The world economy has undergone a change. We are no longer in the industrial era. Instead, we are in the knowledge economy. Herein knowledge assets are much more valuable than tangible assets. This is why the percentage of tangible assets in a company’s valuations have fallen down from 74% in the 1950’s to a mere 13% now.
Given that intangible assets dominate the balance sheets of modern corporations, any banks that lend to such corporations must also be well versed in lending out money to
As mentioned above, intangible assets are the biggest drivers of valuations in the modern world. Both mega corporations and startups have their valuation dependent on these assets. This makes it more important for the banks to create a framework which will allow them to lend against such assets.
At the present moment, all banking rules prohibit the use of such assets as collateral. They are considered to be worth only a fraction of their value when they are collateralized. Unless banks develop a way to loan money against these assets, they are going to lose business to venture capital funds and non banking financial corporations that are allowed to make such loans.
Intellectual assets of all types do not have the same value when it comes to bank lending. Some types of intellectual properties make better collateral than others.
Intangible assets do not have a liquid market. Hence the banks cannot easily recover their money even if they were to get possession of the said intangible asset. Selling this asset would be a huge hurdle.
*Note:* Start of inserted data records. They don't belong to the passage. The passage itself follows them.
-- ==== Sys2Proof/Laws/State.lean ====
section
/-! SUPPORT. Each update of the state, field by field: what it leaves as it was, so that no proof unfolds a record update. Every lemma
holds by definition. -/

namespace Sys2Proof.Machine
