/-- A change of a Bench that leaves its plane leaves every Bench configured as it was. -/
theorem Dev.keepsForced_modBench (d : Dev) (m : Nat) {f : Bench → Bench} (hf : ∀ b, (f b).active = b.active) :
    d.KeepsForced n (d.modBench m f) := by
  refine ⟨?_, id⟩
  by_cases h : m = n
  · subst h
    by_cases hm : m < 16 <;> simp [Dev.hasBench, Dev.bench, Dev.modBench, hm, hf]
  · simp [Dev.hasBench, Dev.bench, Dev.modBench, h]

/-! ### Records, Clamps and frames -/

theorem Dev.keepsForced_record (d : Dev) (typ flags tick : Nat) (p : List Nat) : d.KeepsForced n (d.record typ flags tick p) := by
  have staged (r : Evr) (v : Nat) : d.KeepsForced n (({ d with evr := r } : Dev).set F.EVR_NEXTSEQ_SEQ v) :=
    Dev.keepsForced_set { d with evr := r } (by decide) v
  have lost (r : Evr) : d.KeepsForced n (({ d with evr := r } : Dev).inc F.EVR_COUNTS_LOST) :=
    Dev.keepsForced_set { d with evr := r } (by decide) _
  unfold Dev.record
  exact .ite ((staged _ _).trans (Dev.keepsForced_set _ (by decide) _)) (lost _)

theorem Dev.keepsForced_waveTrigger (d : Dev) (r : Nat) : d.KeepsForced n (d.waveTrigger r) := by
  have early (v : Evr) : d.KeepsForced n (({ d with evr := v } : Dev).stick F.EVR_WCFG_EARLYMISS 1) :=
    Dev.keepsForced_set { d with evr := v } (by decide) _
  unfold Dev.waveTrigger
  exact .ite (early _) (.of_same rfl rfl)

theorem Dev.keepsForced_waveIf (d : Dev) (w : Bool) (r : Nat) : d.KeepsForced n (d.waveIf w r) := by
  unfold Dev.waveIf
  exact .ite (d.keepsForced_waveTrigger r) (.refl _)

theorem Dev.keepsForced_clampMerged (d : Dev) (k : Nat) : d.KeepsForced n (d.clampMerged k) := by
  have cause : d.KeepsForced n (if d.on F.SNP_STATUS_HELD then d.orBits F.SNP_STATUS_CAUSE (2 ^ k) else d) :=
    .ite (d.keepsForced_set (by decide) _) (.refl _)
  exact cause.trans (Dev.keepsForced_set _ (by decide) _)

theorem Dev.keepsForced_clampMissed (d : Dev) (k c r o : Nat) : d.KeepsForced n (d.clampMissed k c r o) := by
  have counted : d.KeepsForced n ((d.inc F.SNP_COUNTS_MISSED).incMod F.SNP_NUMBER_NUMBER) :=
    (d.keepsForced_set (by decide) _).trans (Dev.keepsForced_set _ (by decide) _)
  unfold Dev.clampMissed
  exact (counted.trans (Dev.keepsForced_waveIf ..)).trans (Dev.keepsForced_record ..)

theorem Dev.keepsForced_clampShow (d : Dev) (k c r o : Nat) : d.KeepsForced n (d.clampShow k c r o) :=
  ((((d.keepsForced_set (by decide) _).trans (Dev.keepsForced_set _ (by decide) _)).trans
    (Dev.keepsForced_set _ (by decide) _)).trans (Dev.keepsForced_set _ (by decide) _)).trans (Dev.keepsForced_set _ (by decide) _)

theorem Dev.keepsForced_clampTake (d : Dev) (k c r o t : Nat) : d.KeepsForced n (d.clampTake k c r o t) := by
  have latched : d.KeepsForced n ((d.incMod F.SNP_NUMBER_NUMBER).clampLatch c r o t) := d.keepsForced_set (by decide) _
  unfold Dev.clampTake
  exact .ite (.refl _) (.ite (d.keepsForced_clampMerged k) (.ite (d.keepsForced_clampMissed ..)
    (((latched.trans (Dev.keepsForced_clampShow ..)).trans (Dev.keepsForced_waveIf ..)).trans (Dev.keepsForced_record ..))))

theorem Dev.keepsForced_queueOn (d : Dev) (h : Head) (l : List Nat) (g : Bool) (o : Out) (i : Option Nat) (p : Nat) :
    d.KeepsForced n (d.queueOn h l g o i p) := by
  unfold Dev.queueOn
  exact .ite (.of_same rfl rfl) (.refl _)

theorem Dev.keepsForced_sendClamp (d : Dev) (o t k s : Nat) : d.KeepsForced n (d.sendClamp o t k s) := by
  have given (e : Dev) (x : Out) : e.KeepsForced n { e with out := e.out ++ [x] } := .of_same rfl rfl
  have numbered : d.KeepsForced n (d.seqTake 1) := .of_same rfl rfl
  exact (numbered.trans (given _ _)).trans (.each (fun p e => e.keepsForced_queueOn _ _ _ _ _ p) _ _)

theorem Dev.keepsForced_clampSend (d : Dev) (k t : Nat) : d.KeepsForced n (d.clampSend k t) := by
  have pulse : d.KeepsForced n (if d.drives && d.ready 17 then d.clampPulse else d) := .ite (.of_same rfl rfl) (.refl _)
  unfold Dev.clampSend
  exact .ite pulse (pulse.trans (Dev.keepsForced_sendClamp ..))
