-- ==== Sys2Proof/Machine/Operands.lean ====
section
/-! DEFINITION. Operand assembly: the only multi-byte operand is the 16-bit checksum (30_encoding.md R69, 20_memory.md
R45). -/

namespace Sys2Proof.Machine

/-- `v[15:8]` (00_scope.md R9). -/
def hiByte (v : Word16) : Byte := v.extractLsb' 8 8

/-- `v[7:0]` (R9). -/
def loByte (v : Word16) : Byte := v.extractLsb' 0 8

/-- The concatenation `{h, l}`, `h` in bits 15:8 (R9). -/
def joinBytes (h l : Byte) : Word16 := h ++ l

/-- `v[15:8] <- b`, the other half unchanged (10_state.md R25). -/
def setHiByte (v : Word16) (b : Byte) : Word16 := joinBytes b (loByte v)

/-- `v[7:0] <- b`, the other half unchanged (R25). -/
def setLoByte (v : Word16) (b : Byte) : Word16 := joinBytes (hiByte v) b

end Sys2Proof.Machine
end

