/-- Settles O46, by the four kinds of poll cycle of `step_cases`: quiet, timed out, a byte inside a frame, and a
completed frame. Only the third runs the parser, which `parserStep_par` covers. -/
theorem parametersNeverChange : Obligations.ParametersNeverChange := by
  intro s t h
  obtain ⟨-, ⟨-, -, rfl⟩ | ⟨-, -, rfl⟩ | ⟨b, -, -, rfl⟩ | ⟨b, po, evs, r, -, -, -, rfl⟩⟩ := step_cases h
  · exact closeCycle_par s
  · rw [closeCycle_par, sinkWrite_par]
  · rw [closeCycle_par, parserStep_par, noteActivity_par]
  · rw [closeCycle_par]

end Sys2Proof.Machine
end

section
/-! # 10_state.md: the state record, its invariant and what of it can be observed -/

namespace Sys2Proof.Machine

/-! ## The parser state register (R21) -/

/-- Settles O20. The second clause, checked state by state over the eight codes, says that `stateOfCode` inverts
`stateCode`; the first is the second at `c = stateCode st`. -/
theorem parserStatePortEncoding : Obligations.ParserStatePortEncoding := by
  have inverse : ∀ c st, stateOfCode c = some st ↔ stateCode st = c := by
    intro c st
    cases st <;> revert c <;> decide
  exact ⟨fun st => (inverse _ st).2 rfl, inverse, by decide⟩

theorem pastMarkers_iff (st : ParserState) : pastMarkers st ↔ st = .waitCmd ∨ st = .waitCrcHi ∨ st = .waitCrcLo :=
  Iff.rfl

@[simp] theorem not_pastMarkers_waitStart1 : ¬ pastMarkers .waitStart1 := by simp [pastMarkers_iff]
@[simp] theorem not_pastMarkers_waitStart2 : ¬ pastMarkers .waitStart2 := by simp [pastMarkers_iff]

/-! ## Reading the trace -/

@[simp] theorem sinkWrites_append (l m : List Event) : sinkWrites (l ++ m) = sinkWrites l ++ sinkWrites m :=
  List.filterMap_append

@[simp] theorem pinWrites_append (l m : List Event) : pinWrites (l ++ m) = pinWrites l ++ pinWrites m :=
  List.filterMap_append

@[simp] theorem sinkWrites_sinkWrite (f : List Byte) : sinkWrites [.sinkWrite f] = [f] := rfl
@[simp] theorem pinWrites_sinkWrite (f : List Byte) : pinWrites [.sinkWrite f] = [] := rfl

/-! ## What a command leaves behind -/

namespace CommandOutcome

variable {s : State} {po : Option Level} {evs : List Event} {r : Response}

/-- Sending is the poll cycle's business, not a command's (R214). -/
theorem sinkWrites_eq_nil (h : CommandOutcome s po evs r) : sinkWrites evs = [] := by cases h <;> rfl

/-- The output register holds the level the command drove, or what it held before (R27). -/
theorem pinOut_eq (h : CommandOutcome s po evs r) : po = (pinWrites evs).getLast?.or s.pinOut := by cases h <;> rfl

end CommandOutcome

theorem exec_pinOut_of_no_write {i : Instr} {s t : State} (h : exec i s = .next t) (hd : i ≠ .disable)
    (he : i ≠ .enable) : t.pinOut = s.pinOut := by
  cases i with
  | disable => exact absurd rfl hd
  | enable => exact absurd rfl he
  | getConfig => cases h; rfl
  | invalid c => cases h; rfl

/-- Settles O25: by `exec_outcome` a command changes `pinOut`, `trace` and `resp` alone, and its events hold no
`SinkWrite`. -/
theorem commandsLeaveTheRestUnchanged : Obligations.CommandsLeaveTheRestUnchanged := by
  intro i s t h
  have hpin := exec_pinOut_of_no_write h
  obtain ⟨po, evs, r, ho, he⟩ := exec_outcome i s
  obtain rfl : _ = t := by simpa [he] using h
  have hev := eventsSince_append (s := s) (t := { s with pinOut := po, trace := s.trace ++ evs, resp := some r }) rfl
  refine ⟨rfl, rfl, rfl, rfl, rfl, rfl, rfl, rfl, rfl, hpin, ?_, ?_⟩
  · rw [hev]
  · rw [hev, ho.sinkWrites_eq_nil]

/-! ## The invariant (R26, R27, R33, R68) -/

/-- Settles O48: the parser is in `WaitStart1` with an empty trace and a zero clock. -/
theorem resetMeetsInvariant : Obligations.ResetMeetsInvariant := by
  intro p hp
  exact {
    parOk := hp
    noResp := rfl
    firstMarker := fun h => absurd rfl h
    secondMarker := fun h => absurd h not_pastMarkers_waitStart1
    clock := Nat.two_pow_pos _
    framesLegal := fun _ hf => absurd hf List.not_mem_nil
    pinOutDriven := rfl }

theorem now_lt (s : State) : now s < 2 ^ s.par.clkW := Nat.mod_lt _ (Nat.two_pow_pos _)

/-! The parser's frame (`parserStep_frame`), field by field. -/

@[simp] theorem parserStep_lastRx (b : Byte) (s : State) : (parserStep b s).1.lastRx = s.lastRx := by
  rw [parserStep_frame]
@[simp] theorem parserStep_pinOut (b : Byte) (s : State) : (parserStep b s).1.pinOut = s.pinOut := by
  rw [parserStep_frame]
@[simp] theorem parserStep_trace (b : Byte) (s : State) : (parserStep b s).1.trace = s.trace := by
  rw [parserStep_frame]

/-- The parser leaves `WaitStart1` on the first marker only, and writes it (R100). -/
theorem parserStep_firstMarker (b : Byte) {s : State} (h : s.state ≠ .waitStart1 → s.start1 = s.par.reqM1) :
    (parserStep b s).1.state ≠ .waitStart1 → (parserStep b s).1.start1 = s.par.reqM1 := by
  obtain ⟨_, hb, e⟩ | ⟨_, _, e⟩ | ⟨hst, _, e⟩ | ⟨_, _, e⟩ | ⟨hst, e⟩ | ⟨hst, e⟩ | ⟨_, e⟩ := parserStep_cases b s <;>
    rw [e]
  · exact fun _ => hb
  · exact h
  · exact fun _ => h (by simp [hst])
  · exact fun hne => absurd rfl hne
  · exact fun _ => h (by simp [hst])
  · exact fun _ => h (by simp [hst])
  · exact fun hne => absurd rfl hne

/-- The parser passes `WaitStart2` on the second marker only, and writes it (R101). -/
theorem parserStep_secondMarker (b : Byte) {s : State} (h : pastMarkers s.state → s.start2 = s.par.reqM2) :
    pastMarkers (parserStep b s).1.state → (parserStep b s).1.start2 = s.par.reqM2 := by
  obtain ⟨_, _, e⟩ | ⟨_, _, e⟩ | ⟨_, hb, e⟩ | ⟨_, _, e⟩ | ⟨hst, e⟩ | ⟨hst, e⟩ | ⟨_, e⟩ := parserStep_cases b s <;>
    rw [e]
  · exact fun hp => absurd hp not_pastMarkers_waitStart2
  · exact h
  · exact fun _ => hb
  · exact fun hp => absurd hp not_pastMarkers_waitStart1
  · exact fun _ => h (.inl hst)
  · exact fun _ => h (.inr (.inl hst))
  · exact fun hp => absurd hp not_pastMarkers_waitStart1

/-- A cycle that interacts with nothing keeps the invariant if it keeps the markers and the clock. -/
theorem State.Inv.silent {s t : State} (hs : s.Inv) (hpar : t.par = s.par) (hresp : t.resp = none)
    (hfirst : t.state ≠ .waitStart1 → t.start1 = s.par.reqM1) (hsecond : pastMarkers t.state → t.start2 = s.par.reqM2)
    (hclock : t.lastRx < 2 ^ s.par.clkW) (htrace : t.trace = s.trace) (hpin : t.pinOut = s.pinOut) : t.Inv where
  parOk := by rw [hpar, hs.parOk]
  noResp := hresp
  firstMarker := by rwa [hpar]
  secondMarker := by rwa [hpar]
  clock := by rwa [hpar]
  framesLegal := by rw [htrace, hpar]; exact hs.framesLegal
  pinOutDriven := by rw [htrace, hpin, hs.pinOutDriven]
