-- ==== Sys2Proof/Machine/Dispatch.lean ====
section
/-! DEFINITION. The execute phase: exactly one instruction rule runs, chosen by decode (40_cycle.md rule R124). The state
has PC already advanced to `a + 2` (R122). -/

namespace Sys2Proof.Machine

def exec (i : Instr) (s : State) : Host.Outcome State Fault Refusal :=
  match i with
  | .cls => Sys2Proof.Machine.execCls s
  | .ret => Sys2Proof.Machine.execRet s
  | .jp nnn => Sys2Proof.Machine.execJp nnn s
  | .call nnn => Sys2Proof.Machine.execCall nnn s
  | .seImm x kk => Sys2Proof.Machine.execSeImm x kk s
  | .sneImm x kk => Sys2Proof.Machine.execSneImm x kk s
  | .seReg x y => Sys2Proof.Machine.execSeReg x y s
  | .ldImm x kk => Sys2Proof.Machine.execLdImm x kk s
  | .addImm x kk => Sys2Proof.Machine.execAddImm x kk s
  | .ldReg x y => Sys2Proof.Machine.execLdReg x y s
  | .orReg x y => Sys2Proof.Machine.execOrReg x y s
  | .andReg x y => Sys2Proof.Machine.execAndReg x y s
  | .xorReg x y => Sys2Proof.Machine.execXorReg x y s
  | .addReg x y => Sys2Proof.Machine.execAddReg x y s
  | .subReg x y => Sys2Proof.Machine.execSubReg x y s
  | .shr x y => Sys2Proof.Machine.execShr x y s
  | .subn x y => Sys2Proof.Machine.execSubn x y s
  | .shl x y => Sys2Proof.Machine.execShl x y s
  | .sneReg x y => Sys2Proof.Machine.execSneReg x y s
  | .ldIndex nnn => Sys2Proof.Machine.execLdIndex nnn s
  | .jpV0 nnn => Sys2Proof.Machine.execJpV0 nnn s
  | .rnd x kk => Sys2Proof.Machine.execRnd x kk s
  | .drw x y n => Sys2Proof.Machine.execDrw x y n s
  | .skp x => Sys2Proof.Machine.execSkp x s
  | .sknp x => Sys2Proof.Machine.execSknp x s
  | .ldDelay x => Sys2Proof.Machine.execLdDelay x s
  | .waitKey x => Sys2Proof.Machine.execWaitKey x s
  | .setDelay x => Sys2Proof.Machine.execSetDelay x s
  | .setSound x => Sys2Proof.Machine.execSetSound x s
  | .addIndex x => Sys2Proof.Machine.execAddIndex x s
  | .ldFont x => Sys2Proof.Machine.execLdFont x s
  | .storeBcd x => Sys2Proof.Machine.execStoreBcd x s
  | .storeRegs x => Sys2Proof.Machine.execStoreRegs x s
  | .loadRegs x => Sys2Proof.Machine.execLoadRegs x s

end Sys2Proof.Machine
end

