-- ==== Sys2Proof/Machine/Step.lean ====
section
/-! DEFINITION. One step, the host's `step()` (40_cycle.md rule R120). -/

namespace Sys2Proof.Machine

/-- Require `RUN = RUNNING`, fetch, decode, advance PC, execute (R120, R125). -/
def step (s : State) : Host.Outcome State Fault Refusal :=
  match s.run with
  | .faulted record => .refused (.stepAfterFault record)
  | .running =>
    match fetchInstr s with
    | .error f => .fault f
    | .ok i => exec i (advance s)

/-- `s` with the instruction word of the table's bits `w` where the next fetch reads it. -/
def State.withFetchWord (s : State) (nbits w : Nat) : State := placeWord s (tableWord nbits w)

end Sys2Proof.Machine
end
Brand valuations are often notional figures. They signify what the brand is worth to the company that has it now. It does not mean that it would be worth the same amount to another company! Selling intangible asset is a time consuming asset requiring the services of many experts. The business of banks is to lend money. They do not have the knowledge or the ability to liquidate such brands.
Therefore banks usually steer clear of lending against intangible assets. These loans are easy to make but difficult to recover.
One possible ways suggested by banks is to have a third party cover the risks of lending against intangible assets. The main problem is that intangible assets have fluctuating values. Therefore banks cannot lend against them.
If there were a third party that promised to compensate the bank with a fixed amount in the event of a default, banks would be willing to buy such a product. In return, the banks can offer the brand as collateral to this third party.
The third party will then sell the assets in the market. If they sell it for more than they brought it from the bank for, they make a profit, if not they make a loss!